I Wish I May, I Wish I Might. On Tuesday, the Center on Budget and Policy Priorities (CBPP) argued that expanding Health Savings Accounts (HSAs) won’t do much for Affordable Care Act (ACA) marketplace enrollees facing 2026 sticker shock. The group’s bottom line: HSAs skew benefits toward higher-income, healthier people and would not offset premium hikes if the enhanced premium tax credits lapse at year-end 2025.
Finalized 2026 rates point to unusually large increases on HealthCare.gov, and the ongoing shutdown drama has left subsidy extensions off any immediate deal, setting up significant net-premium jumps for millions. Without the enhanced credits, average payments for subsidized enrollees could more than double.
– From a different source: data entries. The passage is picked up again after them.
-- ==== Sys2Proof/Tests/Slice0.lean ====
section
/-! SUPPORT. Tests of the model on cases of spec/95_test_vectors.md (each named in its comment), the decoder on words
written out from the label map, the refusal of each ill-formed term, and for every obligation with hypotheses a state
and operands that meet them. -/

namespace Sys2Proof.Tests

open Sys2Proof.Machine

/-! ### Helpers -/

/-- The configuration of the programs of spec/95_test_vectors.md section 3. -/
def cfg5 : Cfg := ⟨5#32, 100000#64, 17, 27, 4⟩

/-- A LINE_VALID predicate that holds of the identifiers of those programs. -/
def validIds (id : Nat) : Bool := [17, 27, 4].contains id

/-- Power-up. -/
def off : State := State.reset

/-- After a successful INIT of `cfg5` at T = 0. -/
def active : State := off.withCore (initState cfg5 off.core)

/-- `active` at a level, with the S that agrees with it. -/
def atLevel (l : Level) : State := { active with level := l, sat := satOf active.maxl l }

/-- A pass in flight that reads an event. -/
def inPass (maxl l : Level) (e : Event) : State :=
  { active with maxl := maxl, level := l, sat := satOf maxl l, event := e, smPhase := true }

/-- After TDBEGIN. -/
def draining : State :=
  { active with irqA := false, irqB := false, pwmRun := false, cancel := true, life := .draining }

/-- The state a step or a sequence answers, if it is a next state. -/
def nextOf : Result → Option State
  | .next t => some t
  | .fault _ => none
  | .refused _ => none

/-- A view of the state an INIT leaves under `validIds`. -/
def afterInit {α : Type} (cfg : Cfg) (fail : BitVec 3) (s : State) (f : State → α) : Option α :=
  (nextOf (onCore (initWith validIds cfg fail) s)).map f

/-- A view of the state an instruction leaves. -/
def after {α : Type} (i : Instr) (s : State) (f : State → α) : Option α := (nextOf (exec i s)).map f

/-- The state an instruction leaves, or the state before. -/
def post (i : Instr) (s : State) : State := (nextOf (exec i s)).getD s

/-- The state a sequence leaves, or the state before. -/
def postAll (is : List Instr) (s : State) : State := (nextOf (execAll is s)).getD s

/-! ### WellFormed: each check refuses its ill-formed term (R224, R105) -/

theorem test_wf_accepts : (Instr.init cfg5 0b101#3).wf = true := by decide
theorem test_wf_same_inc_dec : (Instr.init ⟨5#32, 1#64, 4, 4, 5⟩ 0b000#3).wf = false := by decide
theorem test_wf_same_inc_out : (Instr.init ⟨5#32, 1#64, 4, 5, 4⟩ 0b000#3).wf = false := by decide
theorem test_wf_same_dec_out : (Instr.init ⟨5#32, 1#64, 5, 4, 4⟩ 0b000#3).wf = false := by decide
theorem test_wf_fail_110 : (Instr.init cfg5 0b110#3).wf = false := by decide
theorem test_wf_fail_111 : (Instr.init cfg5 0b111#3).wf = false := by decide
BUT THERE ARE NO EASY ANSWERS. The (long-term) answer is not premium tax credits or HSAs; the simple truth is we have an expensive system. That’s all of it – from hospitals, labs, doctors, drugs – all of it. We need to rebuild this sucker from the ground up, and that would take political will that just doesn’t exist. For now, keep an eye on whether Congress pairs any year-end budget maneuver with at least a temporary extension (seems unlikely); absent that, the market-level risk mix will get older and sicker as people go uninsured, pushing pressures into 2027 filings as well.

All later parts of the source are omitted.